------ RECORDED DATA ------
/-- LLSYM rows, symbols 256 to 287: the count of extra bits and the instruction with those bits (R128, R129). -/
def llRows : List (Nat × (Nat → Instr)) :=
  [(0, fun _ => .eob), (0, fun _ => .len257),
   (0, fun _ => .len258), (0, fun _ => .len259),
   (0, fun _ => .len260), (0, fun _ => .len261),
   (0, fun _ => .len262), (0, fun _ => .len263),
   (0, fun _ => .len264), (1, fun x => .len265 (BitVec.ofNat 1 x)),
   (1, fun x => .len266 (BitVec.ofNat 1 x)), (1, fun x => .len267 (BitVec.ofNat 1 x)),
   (1, fun x => .len268 (BitVec.ofNat 1 x)), (2, fun x => .len269 (BitVec.ofNat 2 x)),
   (2, fun x => .len270 (BitVec.ofNat 2 x)), (2, fun x => .len271 (BitVec.ofNat 2 x)),
   (2, fun x => .len272 (BitVec.ofNat 2 x)), (3, fun x => .len273 (BitVec.ofNat 3 x)),
   (3, fun x => .len274 (BitVec.ofNat 3 x)), (3, fun x => .len275 (BitVec.ofNat 3 x)),
   (3, fun x => .len276 (BitVec.ofNat 3 x)), (4, fun x => .len277 (BitVec.ofNat 4 x)),
   (4, fun x => .len278 (BitVec.ofNat 4 x)), (4, fun x => .len279 (BitVec.ofNat 4 x)),
   (4, fun x => .len280 (BitVec.ofNat 4 x)), (5, fun x => .len281 (BitVec.ofNat 5 x)),
   (5, fun x => .len282 (BitVec.ofNat 5 x)), (5, fun x => .len283 (BitVec.ofNat 5 x)),
   (5, fun x => .len284 (BitVec.ofNat 5 x)), (0, fun _ => .len285),
   (0, fun _ => .llInvalid286), (0, fun _ => .llInvalid287)]

/-- DSYM rows, symbols 0 to 31: the count of extra bits and the instruction with those bits (R130). -/
def dRows : List (Nat × (Nat → Instr)) :=
  [(0, fun _ => .dist0), (0, fun _ => .dist1),
   (0, fun _ => .dist2), (0, fun _ => .dist3),
   (1, fun x => .dist4 (BitVec.ofNat 1 x)), (1, fun x => .dist5 (BitVec.ofNat 1 x)),
   (2, fun x => .dist6 (BitVec.ofNat 2 x)), (2, fun x => .dist7 (BitVec.ofNat 2 x)),
   (3, fun x => .dist8 (BitVec.ofNat 3 x)), (3, fun x => .dist9 (BitVec.ofNat 3 x)),
   (4, fun x => .dist10 (BitVec.ofNat 4 x)), (4, fun x => .dist11 (BitVec.ofNat 4 x)),
   (5, fun x => .dist12 (BitVec.ofNat 5 x)), (5, fun x => .dist13 (BitVec.ofNat 5 x)),
   (6, fun x => .dist14 (BitVec.ofNat 6 x)), (6, fun x => .dist15 (BitVec.ofNat 6 x)),
   (7, fun x => .dist16 (BitVec.ofNat 7 x)), (7, fun x => .dist17 (BitVec.ofNat 7 x)),
   (8, fun x => .dist18 (BitVec.ofNat 8 x)), (8, fun x => .dist19 (BitVec.ofNat 8 x)),
   (9, fun x => .dist20 (BitVec.ofNat 9 x)), (9, fun x => .dist21 (BitVec.ofNat 9 x)),
   (10, fun x => .dist22 (BitVec.ofNat 10 x)), (10, fun x => .dist23 (BitVec.ofNat 10 x)),
   (11, fun x => .dist24 (BitVec.ofNat 11 x)), (11, fun x => .dist25 (BitVec.ofNat 11 x)),
   (12, fun x => .dist26 (BitVec.ofNat 12 x)), (12, fun x => .dist27 (BitVec.ofNat 12 x)),
   (13, fun x => .dist28 (BitVec.ofNat 13 x)), (13, fun x => .dist29 (BitVec.ofNat 13 x)),
   (0, fun _ => .dInvalid30), (0, fun _ => .dInvalid31)]

/-- TAG5 rows 0 to 23 (R32, Table T). -/
def tagRows : List Instr :=
  [.tagUnopened, .tagZhdr, .tagBhdr, .tagStLen, .tagStNlen, .tagStCopy, .tagFxBuild, .tagDyHlit,
   .tagDyHdist, .tagDyHclen, .tagDyCll, .tagDyClbuild, .tagDyLsym, .tagDyLextra, .tagDyBuild,
   .tagSym, .tagLenExtra, .tagDsym, .tagDistExtra, .tagCopy, .tagBlkEnd, .tagFin, .tagDone,
   .tagFailed]

/-- A row with its extra bits, refused when `x` does not fit the row's count. -/
def withExtra (f : Format) (v : Nat) (row : Option (Nat × (Nat → Instr))) (x : Nat) : Except Reject Instr :=
  match row with
  | none => .error (.noSuchSymbol f v)
  | some (e, mk) => if x < 2 ^ e then .ok (mk x) else .error (.extraBitsTooWide f v)

/-- A code-length symbol `v` and its extra bits `x` (R127). -/
def decodeCl (v x : Nat) : Except Reject Instr := withExtra .clsym v clRows[v]? x

/-- A literal/length symbol `v` and its extra bits `x` (R128). -/
def decodeLl (v x : Nat) : Except Reject Instr :=
  if v < 256 then withExtra .llsym v (some (0, fun _ => .lit (BitVec.ofNat 8 v))) x
  else withExtra .llsym v llRows[v - 256]? x

/-- A distance symbol `v` and its extra bits `x` (R130). -/
def decodeD (v x : Nat) : Except Reject Instr := withExtra .dsym v dRows[v]? x

/-- TAG5: the instruction STEP runs while TAG holds the code (R139); codes 24 to 31 are TAG_RESERVED. -/
def decodeTag (t : BitVec 5) : Instr :=
  match tagRows[t.toNat]? with
  | some i => i
  | none => .tagReserved (t.setWidth 3)

/-- CMD32: the command word, with its span operand (R135). A word with a bit set that R135 marks zero is refused. -/
def decodeCmd (w : Word32) (span : List Byte) : Except Reject Instr :=
  let only (i : Instr) : Except Reject Instr := if w >>> 3 = 0#32 then .ok i else .error (.reservedBits w.toNat)
  match (w.extractLsb' 0 3).toNat with
  | 0 =>
    if w >>> 7 = 0#32 then .ok (.cmdOpen span (w.getLsbD 3) (w.getLsbD 4) (w.getLsbD 5) (w.getLsbD 6))
    else .error (.reservedBits w.toNat)
  | 1 => only .cmdStep
  | 2 => only (.cmdSupply span)
  | 3 => only .cmdIsFinal
  | 4 => only .cmdPosition
  | 5 => if w.extractLsb' 3 13 = 0#13 then .ok (.cmdReadOut (w.extractLsb' 16 16)) else .error (.reservedBits w.toNat)
  | 6 => only .cmdReadCrc
  | _ => .ok (.cmdReserved (w.extractLsb' 3 29))

/-- A fixed-width field, refused when the value has a bit above the width. -/
def fixedField (f : Format) (n w : Nat) (mk : BitVec n → Instr) : Except Reject Instr :=
  if w < 2 ^ n then .ok (mk (BitVec.ofNat n w)) else .error (.tooWide f w)

/-- The decoder: the instruction a value of a format stands for. `span` is the span operand of OPEN and SUPPLY. -/
def decode (f : Format) (w : Nat) (span : List Byte) : Except Reject Instr :=
  match f with
  | .zhdr16 => fixedField .zhdr16 16 w decodeZhdr
  | .bhdr3 => fixedField .bhdr3 3 w decodeBhdr
  | .storedLen => fixedField .storedLen 16 w .len16
  | .storedNlen => fixedField .storedNlen 16 w .nlen16
  | .storedByte => fixedField .storedByte 8 w .storedByte
  | .dynHlit => fixedField .dynHlit 5 w .hlit5
  | .dynHdist => fixedField .dynHdist 5 w .hdist5
  | .dynHclen => fixedField .dynHclen 4 w .hclen4
  | .dynCll => fixedField .dynCll 3 w .cll3
  | .clsym => decodeCl (w % 32) (w / 32)
  | .llsym => decodeLl (w % 512) (w / 512)
  | .dsym => decodeD (w % 32) (w / 32)
  | .cmd32 => if w < 2 ^ 32 then decodeCmd (BitVec.ofNat 32 w) span else .error (.tooWide .cmd32 w)
  | .tag5 => fixedField .tag5 5 w decodeTag

/-! The encoder. -/

/-- The format of an instruction's row (R139). -/
def formatOf : Instr → Format
  | .zlibHdr _ => .zhdr16
  | .zlibFdict _ => .zhdr16
  | .rawNoHdr _ => .zhdr16
  | .blkStored _ => .bhdr3
  | .blkFixed _ => .bhdr3
  | .blkDynamic _ => .bhdr3
  | .blkReserved _ => .bhdr3
  | .len16 _ => .storedLen
  | .nlen16 _ => .storedNlen
  | .storedByte _ => .storedByte
  | .hlit5 _ => .dynHlit
  | .hdist5 _ => .dynHdist
  | .hclen4 _ => .dynHclen
  | .cll3 _ => .dynCll
  | .clLen0 => .clsym
  | .clLen1 => .clsym
  | .clLen2 => .clsym
  | .clLen3 => .clsym
  | .clLen4 => .clsym
  | .clLen5 => .clsym
  | .clLen6 => .clsym
  | .clLen7 => .clsym
  | .clLen8 => .clsym
  | .clLen9 => .clsym
  | .clLen10 => .clsym
  | .clLen11 => .clsym
  | .clLen12 => .clsym
  | .clLen13 => .clsym
  | .clLen14 => .clsym
  | .clLen15 => .clsym
  | .rep16 _ => .clsym
  | .zero17 _ => .clsym
  | .zero18 _ => .clsym
  | .lit _ => .llsym
  | .eob => .llsym
  | .len257 => .llsym
  | .len258 => .llsym
  | .len259 => .llsym
  | .len260 => .llsym
  | .len261 => .llsym
  | .len262 => .llsym
  | .len263 => .llsym
  | .len264 => .llsym
  | .len265 _ => .llsym
  | .len266 _ => .llsym
  | .len267 _ => .llsym
  | .len268 _ => .llsym
  | .len269 _ => .llsym
  | .len270 _ => .llsym
  | .len271 _ => .llsym
  | .len272 _ => .llsym
  | .len273 _ => .llsym
  | .len274 _ => .llsym
  | .len275 _ => .llsym
  | .len276 _ => .llsym
  | .len277 _ => .llsym
  | .len278 _ => .llsym
  | .len279 _ => .llsym
  | .len280 _ => .llsym
  | .len281 _ => .llsym
  | .len282 _ => .llsym
  | .len283 _ => .llsym
  | .len284 _ => .llsym
  | .len285 => .llsym
  | .llInvalid286 => .llsym
  | .llInvalid287 => .llsym
  | .dist0 => .dsym
  | .dist1 => .dsym
  | .dist2 => .dsym
  | .dist3 => .dsym
  | .dist4 _ => .dsym
  | .dist5 _ => .dsym
  | .dist6 _ => .dsym
  | .dist7 _ => .dsym
  | .dist8 _ => .dsym
  | .dist9 _ => .dsym
  | .dist10 _ => .dsym
  | .dist11 _ => .dsym
  | .dist12 _ => .dsym
  | .dist13 _ => .dsym
  | .dist14 _ => .dsym
  | .dist15 _ => .dsym
  | .dist16 _ => .dsym
  | .dist17 _ => .dsym
  | .dist18 _ => .dsym
  | .dist19 _ => .dsym
  | .dist20 _ => .dsym
  | .dist21 _ => .dsym
  | .dist22 _ => .dsym
  | .dist23 _ => .dsym
  | .dist24 _ => .dsym
  | .dist25 _ => .dsym
  | .dist26 _ => .dsym
  | .dist27 _ => .dsym
  | .dist28 _ => .dsym
  | .dist29 _ => .dsym
  | .dInvalid30 => .dsym
  | .dInvalid31 => .dsym
  | .cmdOpen _ _ _ _ _ => .cmd32
  | .cmdStep => .cmd32
  | .cmdSupply _ => .cmd32
  | .cmdIsFinal => .cmd32
  | .cmdPosition => .cmd32
  | .cmdReadCrc => .cmd32
  | .cmdReadOut _ => .cmd32
  | .cmdReserved _ => .cmd32
  | .tagUnopened => .tag5
  | .tagZhdr => .tag5
  | .tagBhdr => .tag5
  | .tagStLen => .tag5
  | .tagStNlen => .tag5
  | .tagStCopy => .tag5
  | .tagFxBuild => .tag5
  | .tagDyHlit => .tag5
  | .tagDyHdist => .tag5
  | .tagDyHclen => .tag5
  | .tagDyCll => .tag5
  | .tagDyClbuild => .tag5
  | .tagDyLsym => .tag5
  | .tagDyLextra => .tag5
  | .tagDyBuild => .tag5
  | .tagSym => .tag5
  | .tagLenExtra => .tag5
  | .tagDsym => .tag5
  | .tagDistExtra => .tag5
  | .tagCopy => .tag5
  | .tagBlkEnd => .tag5
  | .tagFin => .tag5
  | .tagDone => .tag5
  | .tagFailed => .tag5
  | .tagReserved _ => .tag5

/-- The value of an instruction: its row's match with the operand fields filled in. -/
def encode : Instr → Nat
  | .zlibHdr v => v.toNat
  | .zlibFdict v => v.toNat
  | .rawNoHdr v => v.toNat
  | .blkStored final => final.toNat
  | .blkFixed final => 1 * 2 + final.toNat
  | .blkDynamic final => 2 * 2 + final.toNat
  | .blkReserved final => 3 * 2 + final.toNat
  | .len16 v => v.toNat
  | .nlen16 v => v.toNat
  | .storedByte b => b.toNat
  | .hlit5 v => v.toNat
  | .hdist5 v => v.toNat
  | .hclen4 v => v.toNat
  | .cll3 v => v.toNat
  | .clLen0 => 0
  | .clLen1 => 1
  | .clLen2 => 2
  | .clLen3 => 3
  | .clLen4 => 4
  | .clLen5 => 5
  | .clLen6 => 6
  | .clLen7 => 7
  | .clLen8 => 8
  | .clLen9 => 9
  | .clLen10 => 10
  | .clLen11 => 11
  | .clLen12 => 12
  | .clLen13 => 13
  | .clLen14 => 14
  | .clLen15 => 15
  | .rep16 x => 16 + x.toNat * 32
  | .zero17 x => 17 + x.toNat * 32
  | .zero18 x => 18 + x.toNat * 32
  | .lit b => b.toNat
  | .eob => 256
  | .len257 => 257
  | .len258 => 258
  | .len259 => 259
  | .len260 => 260
  | .len261 => 261
  | .len262 => 262
  | .len263 => 263
  | .len264 => 264
  | .len265 x => 265 + x.toNat * 512
  | .len266 x => 266 + x.toNat * 512
  | .len267 x => 267 + x.toNat * 512
  | .len268 x => 268 + x.toNat * 512
  | .len269 x => 269 + x.toNat * 512
  | .len270 x => 270 + x.toNat * 512
  | .len271 x => 271 + x.toNat * 512
  | .len272 x => 272 + x.toNat * 512
  | .len273 x => 273 + x.toNat * 512
  | .len274 x => 274 + x.toNat * 512
  | .len275 x => 275 + x.toNat * 512
  | .len276 x => 276 + x.toNat * 512
  | .len277 x => 277 + x.toNat * 512
  | .len278 x => 278 + x.toNat * 512
  | .len279 x => 279 + x.toNat * 512
  | .len280 x => 280 + x.toNat * 512
  | .len281 x => 281 + x.toNat * 512
  | .len282 x => 282 + x.toNat * 512
  | .len283 x => 283 + x.toNat * 512
  | .len284 x => 284 + x.toNat * 512
  | .len285 => 285
  | .llInvalid286 => 286
  | .llInvalid287 => 287
  | .dist0 => 0
  | .dist1 => 1
  | .dist2 => 2
  | .dist3 => 3
  | .dist4 x => 4 + x.toNat * 32
  | .dist5 x => 5 + x.toNat * 32
  | .dist6 x => 6 + x.toNat * 32
  | .dist7 x => 7 + x.toNat * 32
  | .dist8 x => 8 + x.toNat * 32
  | .dist9 x => 9 + x.toNat * 32
  | .dist10 x => 10 + x.toNat * 32
  | .dist11 x => 11 + x.toNat * 32
  | .dist12 x => 12 + x.toNat * 32
  | .dist13 x => 13 + x.toNat * 32
  | .dist14 x => 14 + x.toNat * 32
  | .dist15 x => 15 + x.toNat * 32
  | .dist16 x => 16 + x.toNat * 32
  | .dist17 x => 17 + x.toNat * 32
  | .dist18 x => 18 + x.toNat * 32
  | .dist19 x => 19 + x.toNat * 32
  | .dist20 x => 20 + x.toNat * 32
  | .dist21 x => 21 + x.toNat * 32
  | .dist22 x => 22 + x.toNat * 32
  | .dist23 x => 23 + x.toNat * 32
  | .dist24 x => 24 + x.toNat * 32
  | .dist25 x => 25 + x.toNat * 32
  | .dist26 x => 26 + x.toNat * 32
  | .dist27 x => 27 + x.toNat * 32
  | .dist28 x => 28 + x.toNat * 32
  | .dist29 x => 29 + x.toNat * 32
  | .dInvalid30 => 30
  | .dInvalid31 => 31
  | .cmdOpen _ ph nla vnd ovr => ph.toNat * 8 + nla.toNat * 16 + vnd.toNat * 32 + ovr.toNat * 64
  | .cmdStep => 1
  | .cmdSupply _ => 2
  | .cmdIsFinal => 3
  | .cmdPosition => 4
  | .cmdReadCrc => 6
  | .cmdReadOut index => 5 + index.toNat * 65536
  | .cmdReserved rest => 7 + rest.toNat * 8
  | .tagUnopened => 0
  | .tagZhdr => 1
  | .tagBhdr => 2
  | .tagStLen => 3
  | .tagStNlen => 4
  | .tagStCopy => 5
  | .tagFxBuild => 6
  | .tagDyHlit => 7
  | .tagDyHdist => 8
  | .tagDyHclen => 9
  | .tagDyCll => 10
  | .tagDyClbuild => 11
  | .tagDyLsym => 12
  | .tagDyLextra => 13
  | .tagDyBuild => 14
  | .tagSym => 15
  | .tagLenExtra => 16
  | .tagDsym => 17
  | .tagDistExtra => 18
  | .tagCopy => 19
  | .tagBlkEnd => 20
  | .tagFin => 21
  | .tagDone => 22
  | .tagFailed => 23
  | .tagReserved low => 24 + low.toNat

/-- The span operand an instruction is given beside its word (R135). -/
def spanOf : Instr → List Byte
  | .cmdOpen span _ _ _ _ => span
  | .cmdSupply span => span
  | _ => []

/-! The table's own numbering of words. -/

/-- The formats whose values have `nbits` bits in spec/opcode_table.json, in the order they are tried. The table numbers
each format's values from 0, so one word can be a value of several formats (log entry 14). -/
def tableFormats (nbits : Nat) : List Format :=
  if nbits = 8 then [.tag5, .storedByte]
  else if nbits = 16 then [.llsym, .zhdr16]
  else if nbits = 24 then [.dsym]
  else if nbits = 32 then [.cmd32, .dsym]
  else []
------
— YOUR TASK —
Taking the line with "11 + x.toNat * 32" as the first and the line with "index.toNat * 65536" as the last, retype that stretch of the data above exactly, with no other lines.

— OUTPUT OF THE EXERCISE —
  | .dist11 x => 11 + x.toNat * 32
  | .dist12 x => 12 + x.toNat * 32
  | .dist13 x => 13 + x.toNat * 32
  | .dist14 x => 14 + x.toNat * 32
  | .dist15 x => 15 + x.toNat * 32
  | .dist16 x => 16 + x.toNat * 32
  | .dist17 x => 17 + x.toNat * 32
  | .dist18 x => 18 + x.toNat * 32
  | .dist19 x => 19 + x.toNat * 32
  | .dist20 x => 20 + x.toNat * 32
  | .dist21 x => 21 + x.toNat * 32
  | .dist22 x => 22 + x.toNat * 32
  | .dist23 x => 23 + x.toNat * 32
  | .dist24 x => 24 + x.toNat * 32
  | .dist25 x => 25 + x.toNat * 32
  | .dist26 x => 26 + x.toNat * 32
  | .dist27 x => 27 + x.toNat * 32
  | .dist28 x => 28 + x.toNat * 32
  | .dist29 x => 29 + x.toNat * 32
  | .dInvalid30 => 30
  | .dInvalid31 => 31
  | .cmdOpen _ ph nla vnd ovr => ph.toNat * 8 + nla.toNat * 16 + vnd.toNat * 32 + ovr.toNat * 64
  | .cmdStep => 1
  | .cmdSupply _ => 2
  | .cmdIsFinal => 3
  | .cmdPosition => 4
  | .cmdReadCrc => 6
  | .cmdReadOut index => 5 + index.toNat * 65536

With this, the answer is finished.